Следом прыгнул Освальд. В момент, когда он должен был попасть на платформу, одна нога соскочила, и Освальд начал заваливаться назад, прямо в пропасть. Руки хватались за пустоту. Фрэнк мигом подскочил к товарищу и что было сил схватил Освальда за локти, стараясь перевесить его таким образом, чтобы Освальд перелез через перила. Приложив последнее усилие, Фрэнку удалось затащить Освальда на платформу, и они, обессилев, сели на металлический решётчатый пол и перевели дыхание.
– Спасибо, – выдохнул Освальд.
Фрэнк похлопал Освальда по плечу.
Через какое-то время беглецы вылезли на служебный мостик и пошли на другую сторону пролива.
Далеко под ногами плескалось море.
Несколько раз мимо пролетали птицы.
Начался ливень, и пространство скрылось за водной толщей, создавая впечатление, что мост протянут из ниоткуда в никуда – загадочное сооружение, воздвигнутое посреди пустоты.

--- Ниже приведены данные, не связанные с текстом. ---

-- ==== Sys2Proof/Laws/State.lean ====
section
/-!
SUPPORT. What each named update does to each field of the state: one lemma for each field of each update, so that no proof unfolds an update.
-/
namespace Sys2Proof.Machine

open Sys2Proof

variable (s : State)

/-! ### setQueue -/

@[simp] theorem setQueue_pending (q : QId) (v : Queue) : (s.setQueue q v).pending = s.pending := rfl
@[simp] theorem setQueue_variant (q : QId) (v : Queue) : (s.setQueue q v).variant = s.variant := rfl
@[simp] theorem setQueue_cfg (q : QId) (v : Queue) : (s.setQueue q v).cfg = s.cfg := rfl
@[simp] theorem setQueue_host (q : QId) (v : Queue) : (s.setQueue q v).host = { s.host with queues := ainsert q v s.host.queues } := rfl
@[simp] theorem setQueue_ctxs (q : QId) (v : Queue) : (s.setQueue q v).ctxs = s.ctxs := rfl
@[simp] theorem setQueue_parts (q : QId) (v : Queue) : (s.setQueue q v).parts = s.parts := rfl
@[simp] theorem setQueue_arbiters (q : QId) (v : Queue) : (s.setQueue q v).arbiters = s.arbiters := rfl
@[simp] theorem setQueue_device (q : QId) (v : Queue) : (s.setQueue q v).device = s.device := rfl
@[simp] theorem setQueue_sems (q : QId) (v : Queue) : (s.setQueue q v).sems = s.sems := rfl
@[simp] theorem setQueue_mem (q : QId) (v : Queue) : (s.setQueue q v).mem = s.mem := rfl
@[simp] theorem setQueue_allocs (q : QId) (v : Queue) : (s.setQueue q v).allocs = s.allocs := rfl
@[simp] theorem setQueue_dcache (q : QId) (v : Queue) : (s.setQueue q v).dcache = s.dcache := rfl
@[simp] theorem setQueue_tensors (q : QId) (v : Queue) : (s.setQueue q v).tensors = s.tensors := rfl
@[simp] theorem setQueue_bindCount (q : QId) (v : Queue) : (s.setQueue q v).bindCount = s.bindCount := rfl
@[simp] theorem setQueue_reuse (q : QId) (v : Queue) : (s.setQueue q v).reuse = s.reuse := rfl
@[simp] theorem setQueue_progs (q : QId) (v : Queue) : (s.setQueue q v).progs = s.progs := rfl
@[simp] theorem setQueue_models (q : QId) (v : Queue) : (s.setQueue q v).models = s.models := rfl
@[simp] theorem setQueue_accords (q : QId) (v : Queue) : (s.setQueue q v).accords = s.accords := rfl
@[simp] theorem setQueue_invocations (q : QId) (v : Queue) : (s.setQueue q v).invocations = s.invocations := rfl
@[simp] theorem setQueue_bindings (q : QId) (v : Queue) : (s.setQueue q v).bindings = s.bindings := rfl
@[simp] theorem setQueue_runs (q : QId) (v : Queue) : (s.setQueue q v).runs = s.runs := rfl
@[simp] theorem setQueue_cores (q : QId) (v : Queue) : (s.setQueue q v).cores = s.cores := rfl
@[simp] theorem setQueue_events (q : QId) (v : Queue) : (s.setQueue q v).events = s.events := rfl
@[simp] theorem setQueue_tpDirty (q : QId) (v : Queue) : (s.setQueue q v).tpDirty = s.tpDirty := rfl
@[simp] theorem setQueue_tpOwner (q : QId) (v : Queue) : (s.setQueue q v).tpOwner = s.tpOwner := rfl
@[simp] theorem setQueue_indexes (q : QId) (v : Queue) : (s.setQueue q v).indexes = s.indexes := rfl
@[simp] theorem setQueue_queries (q : QId) (v : Queue) : (s.setQueue q v).queries = s.queries := rfl
@[simp] theorem setQueue_flash (q : QId) (v : Queue) : (s.setQueue q v).flash = s.flash := rfl
@[simp] theorem setQueue_fabric (q : QId) (v : Queue) : (s.setQueue q v).fabric = s.fabric := rfl
@[simp] theorem setQueue_integ (q : QId) (v : Queue) : (s.setQueue q v).integ = s.integ := rfl
@[simp] theorem setQueue_cfl (q : QId) (v : Queue) : (s.setQueue q v).cfl = s.cfl := rfl
@[simp] theorem setQueue_sec (q : QId) (v : Queue) : (s.setQueue q v).sec = s.sec := rfl
@[simp] theorem setQueue_power (q : QId) (v : Queue) : (s.setQueue q v).power = s.power := rfl
@[simp] theorem setQueue_health (q : QId) (v : Queue) : (s.setQueue q v).health = s.health := rfl
@[simp] theorem setQueue_mgmt (q : QId) (v : Queue) : (s.setQueue q v).mgmt = s.mgmt := rfl
@[simp] theorem setQueue_test (q : QId) (v : Queue) : (s.setQueue q v).test = s.test := rfl
@[simp] theorem setQueue_commitSeq (q : QId) (v : Queue) : (s.setQueue q v).commitSeq = s.commitSeq := rfl
@[simp] theorem setQueue_now (q : QId) (v : Queue) : (s.setQueue q v).now = s.now := rfl
@[simp] theorem setQueue_freeCount (q : QId) (v : Queue) : (s.setQueue q v).freeCount = s.freeCount := rfl
@[simp] theorem setQueue_out (q : QId) (v : Queue) : (s.setQueue q v).out = s.out := rfl

/-! ### updQueue -/

@[simp] theorem updQueue_pending (q : QId) (f : Queue → Queue) : (s.updQueue q f).pending = s.pending := rfl
@[simp] theorem updQueue_variant (q : QId) (f : Queue → Queue) : (s.updQueue q f).variant = s.variant := rfl
@[simp] theorem updQueue_cfg (q : QId) (f : Queue → Queue) : (s.updQueue q f).cfg = s.cfg := rfl
@[simp] theorem updQueue_host (q : QId) (f : Queue → Queue) : (s.updQueue q f).host = { s.host with queues := ainsert q (f (s.queue q)) s.host.queues } := rfl
@[simp] theorem updQueue_ctxs (q : QId) (f : Queue → Queue) : (s.updQueue q f).ctxs = s.ctxs := rfl
@[simp] theorem updQueue_parts (q : QId) (f : Queue → Queue) : (s.updQueue q f).parts = s.parts := rfl
@[simp] theorem updQueue_arbiters (q : QId) (f : Queue → Queue) : (s.updQueue q f).arbiters = s.arbiters := rfl
@[simp] theorem updQueue_device (q : QId) (f : Queue → Queue) : (s.updQueue q f).device = s.device := rfl
@[simp] theorem updQueue_sems (q : QId) (f : Queue → Queue) : (s.updQueue q f).sems = s.sems := rfl
@[simp] theorem updQueue_mem (q : QId) (f : Queue → Queue) : (s.updQueue q f).mem = s.mem := rfl
@[simp] theorem updQueue_allocs (q : QId) (f : Queue → Queue) : (s.updQueue q f).allocs = s.allocs := rfl
@[simp] theorem updQueue_dcache (q : QId) (f : Queue → Queue) : (s.updQueue q f).dcache = s.dcache := rfl
@[simp] theorem updQueue_tensors (q : QId) (f : Queue → Queue) : (s.updQueue q f).tensors = s.tensors := rfl
@[simp] theorem updQueue_bindCount (q : QId) (f : Queue → Queue) : (s.updQueue q f).bindCount = s.bindCount := rfl
@[simp] theorem updQueue_reuse (q : QId) (f : Queue → Queue) : (s.updQueue q f).reuse = s.reuse := rfl
@[simp] theorem updQueue_progs (q : QId) (f : Queue → Queue) : (s.updQueue q f).progs = s.progs := rfl
@[simp] theorem updQueue_models (q : QId) (f : Queue → Queue) : (s.updQueue q f).models = s.models := rfl
@[simp] theorem updQueue_accords (q : QId) (f : Queue → Queue) : (s.updQueue q f).accords = s.accords := rfl
@[simp] theorem updQueue_invocations (q : QId) (f : Queue → Queue) : (s.updQueue q f).invocations = s.invocations := rfl
@[simp] theorem updQueue_bindings (q : QId) (f : Queue → Queue) : (s.updQueue q f).bindings = s.bindings := rfl
@[simp] theorem updQueue_runs (q : QId) (f : Queue → Queue) : (s.updQueue q f).runs = s.runs := rfl
@[simp] theorem updQueue_cores (q : QId) (f : Queue → Queue) : (s.updQueue q f).cores = s.cores := rfl
@[simp] theorem updQueue_events (q : QId) (f : Queue → Queue) : (s.updQueue q f).events = s.events := rfl
@[simp] theorem updQueue_tpDirty (q : QId) (f : Queue → Queue) : (s.updQueue q f).tpDirty = s.tpDirty := rfl
@[simp] theorem updQueue_tpOwner (q : QId) (f : Queue → Queue) : (s.updQueue q f).tpOwner = s.tpOwner := rfl
@[simp] theorem updQueue_indexes (q : QId) (f : Queue → Queue) : (s.updQueue q f).indexes = s.indexes := rfl
@[simp] theorem updQueue_queries (q : QId) (f : Queue → Queue) : (s.updQueue q f).queries = s.queries := rfl
@[simp] theorem updQueue_flash (q : QId) (f : Queue → Queue) : (s.updQueue q f).flash = s.flash := rfl
@[simp] theorem updQueue_fabric (q : QId) (f : Queue → Queue) : (s.updQueue q f).fabric = s.fabric := rfl
@[simp] theorem updQueue_integ (q : QId) (f : Queue → Queue) : (s.updQueue q f).integ = s.integ := rfl
@[simp] theorem updQueue_cfl (q : QId) (f : Queue → Queue) : (s.updQueue q f).cfl = s.cfl := rfl
@[simp] theorem updQueue_sec (q : QId) (f : Queue → Queue) : (s.updQueue q f).sec = s.sec := rfl
@[simp] theorem updQueue_power (q : QId) (f : Queue → Queue) : (s.updQueue q f).power = s.power := rfl
@[simp] theorem updQueue_health (q : QId) (f : Queue → Queue) : (s.updQueue q f).health = s.health := rfl
@[simp] theorem updQueue_mgmt (q : QId) (f : Queue → Queue) : (s.updQueue q f).mgmt = s.mgmt := rfl
@[simp] theorem updQueue_test (q : QId) (f : Queue → Queue) : (s.updQueue q f).test = s.test := rfl
@[simp] theorem updQueue_commitSeq (q : QId) (f : Queue → Queue) : (s.updQueue q f).commitSeq = s.commitSeq := rfl
@[simp] theorem updQueue_now (q : QId) (f : Queue → Queue) : (s.updQueue q f).now = s.now := rfl
@[simp] theorem updQueue_freeCount (q : QId) (f : Queue → Queue) : (s.updQueue q f).freeCount = s.freeCount := rfl
@[simp] theorem updQueue_out (q : QId) (f : Queue → Queue) : (s.updQueue q f).out = s.out := rfl

/-! ### updOutst -/

@[simp] theorem updOutst_pending (id : CmdId) (f : Outst → Outst) : (s.updOutst id f).pending = s.pending := rfl
@[simp] theorem updOutst_variant (id : CmdId) (f : Outst → Outst) : (s.updOutst id f).variant = s.variant := rfl
@[simp] theorem updOutst_cfg (id : CmdId) (f : Outst → Outst) : (s.updOutst id f).cfg = s.cfg := rfl
@[simp] theorem updOutst_host (id : CmdId) (f : Outst → Outst) : (s.updOutst id f).host = { s.host with outst := mapIf (fun o => o.id = id) f s.host.outst } := rfl
@[simp] theorem updOutst_ctxs (id : CmdId) (f : Outst → Outst) : (s.updOutst id f).ctxs = s.ctxs := rfl
@[simp] theorem updOutst_parts (id : CmdId) (f : Outst → Outst) : (s.updOutst id f).parts = s.parts := rfl
@[simp] theorem updOutst_arbiters (id : CmdId) (f : Outst → Outst) : (s.updOutst id f).arbiters = s.arbiters := rfl
@[simp] theorem updOutst_device (id : CmdId) (f : Outst → Outst) : (s.updOutst id f).device = s.device := rfl
@[simp] theorem updOutst_sems (id : CmdId) (f : Outst → Outst) : (s.updOutst id f).sems = s.sems := rfl
@[simp] theorem updOutst_mem (id : CmdId) (f : Outst → Outst) : (s.updOutst id f).mem = s.mem := rfl
@[simp] theorem updOutst_allocs (id : CmdId) (f : Outst → Outst) : (s.updOutst id f).allocs = s.allocs := rfl
@[simp] theorem updOutst_dcache (id : CmdId) (f : Outst → Outst) : (s.updOutst id f).dcache = s.dcache := rfl
@[simp] theorem updOutst_tensors (id : CmdId) (f : Outst → Outst) : (s.updOutst id f).tensors = s.tensors := rfl
@[simp] theorem updOutst_bindCount (id : CmdId) (f : Outst → Outst) : (s.updOutst id f).bindCount = s.bindCount := rfl
@[simp] theorem updOutst_reuse (id : CmdId) (f : Outst → Outst) : (s.updOutst id f).reuse = s.reuse := rfl
@[simp] theorem updOutst_progs (id : CmdId) (f : Outst → Outst) : (s.updOutst id f).progs = s.progs := rfl
@[simp] theorem updOutst_models (id : CmdId) (f : Outst → Outst) : (s.updOutst id f).models = s.models := rfl
@[simp] theorem updOutst_accords (id : CmdId) (f : Outst → Outst) : (s.updOutst id f).accords = s.accords := rfl
@[simp] theorem updOutst_invocations (id : CmdId) (f : Outst → Outst) : (s.updOutst id f).invocations = s.invocations := rfl
@[simp] theorem updOutst_bindings (id : CmdId) (f : Outst → Outst) : (s.updOutst id f).bindings = s.bindings := rfl
@[simp] theorem updOutst_runs (id : CmdId) (f : Outst → Outst) : (s.updOutst id f).runs = s.runs := rfl
@[simp] theorem updOutst_cores (id : CmdId) (f : Outst → Outst) : (s.updOutst id f).cores = s.cores := rfl
@[simp] theorem updOutst_events (id : CmdId) (f : Outst → Outst) : (s.updOutst id f).events = s.events := rfl
@[simp] theorem updOutst_tpDirty (id : CmdId) (f : Outst → Outst) : (s.updOutst id f).tpDirty = s.tpDirty := rfl
@[simp] theorem updOutst_tpOwner (id : CmdId) (f : Outst → Outst) : (s.updOutst id f).tpOwner = s.tpOwner := rfl
@[simp] theorem updOutst_indexes (id : CmdId) (f : Outst → Outst) : (s.updOutst id f).indexes = s.indexes := rfl
@[simp] theorem updOutst_queries (id : CmdId) (f : Outst → Outst) : (s.updOutst id f).queries = s.queries := rfl
@[simp] theorem updOutst_flash (id : CmdId) (f : Outst → Outst) : (s.updOutst id f).flash = s.flash := rfl
@[simp] theorem updOutst_fabric (id : CmdId) (f : Outst → Outst) : (s.updOutst id f).fabric = s.fabric := rfl
@[simp] theorem updOutst_integ (id : CmdId) (f : Outst → Outst) : (s.updOutst id f).integ = s.integ := rfl
@[simp] theorem updOutst_cfl (id : CmdId) (f : Outst → Outst) : (s.updOutst id f).cfl = s.cfl := rfl
@[simp] theorem updOutst_sec (id : CmdId) (f : Outst → Outst) : (s.updOutst id f).sec = s.sec := rfl
@[simp] theorem updOutst_power (id : CmdId) (f : Outst → Outst) : (s.updOutst id f).power = s.power := rfl
@[simp] theorem updOutst_health (id : CmdId) (f : Outst → Outst) : (s.updOutst id f).health = s.health := rfl
@[simp] theorem updOutst_mgmt (id : CmdId) (f : Outst → Outst) : (s.updOutst id f).mgmt = s.mgmt := rfl
@[simp] theorem updOutst_test (id : CmdId) (f : Outst → Outst) : (s.updOutst id f).test = s.test := rfl
@[simp] theorem updOutst_commitSeq (id : CmdId) (f : Outst → Outst) : (s.updOutst id f).commitSeq = s.commitSeq := rfl
@[simp] theorem updOutst_now (id : CmdId) (f : Outst → Outst) : (s.updOutst id f).now = s.now := rfl
@[simp] theorem updOutst_freeCount (id : CmdId) (f : Outst → Outst) : (s.updOutst id f).freeCount = s.freeCount := rfl
@[simp] theorem updOutst_out (id : CmdId) (f : Outst → Outst) : (s.updOutst id f).out = s.out := rfl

Беглецы остановились у одного из оснований и сели на платформу, решив переждать стихию.
Металлические балки порой слегка подрагивали и ныли, когда под мост влетал ветер, рыча и завывая среди монтажных креплений. Временами над головой раздавался страшный грохот – по мосту проезжал поезд.
Фрэнк съёжился, стараясь удержать в теле хотя бы какие-то частички тепла.
– Освальд, слушай… – сказал Фрэнк. – Можно спросить?
– Ну, давай.
– Откуда ты знал моего отца?
Освальд промолчал, затем хмыкнул и постарался ответить как ни в чём не бывало:
– Гас Зинке был губернатором штата. Его много кто мог знать.
– Не придумывай. Когда ты узнал, кто мой отец, то отреагировал как-то странно.
– Я бы не хотел об этом говорить.
Фрэнк не без досады унял любопытство. По правде, ему не особо важно было, каким образом Освальд связан с Гасом Зинке – за разговором, казалось, время пойдёт быстрее, холод станет терпимее, а ливень поскорее закончится. Впрочем, Фрэнк не совсем понимал, почему Освальду так сложно рассказать свою историю. Словно услышав мысли товарища, Освальд произнёс:
– Эта жизнь осталась далеко в прошлом. Я надеялся похоронить её навсегда, но, похоже, у судьбы другие планы. Есть такие вещи, которые, не смотря на все усилия, что ты прикладываешь, чтобы их забыть, остаются в памяти каким-то невыводимым слоем. Как клеймо. Будто сама жизнь не даёт тебе от них полностью отречься.
– Но причём здесь мой отец? – повторил Фрэнк.
Освальд посмотрел на Фрэнка в молчаливой просьбе больше не задавать этот вопрос.
– Ладно, – сказал Фрэнк. – Когда захочешь, тогда и расскажешь.
– Прости, но я правда не могу. Это слишком тяжело для меня.
Фрэнк опустил голову и, приподняв воротник, подышал в него, чтобы немного отогреть окоченевший подбородок и нос.
Ливень закончился ближе к вечеру.
Преодолев мост, беглецы вновь вышли на серпантин и продолжили путь.
Темнело – нужно было найти место для ночлега.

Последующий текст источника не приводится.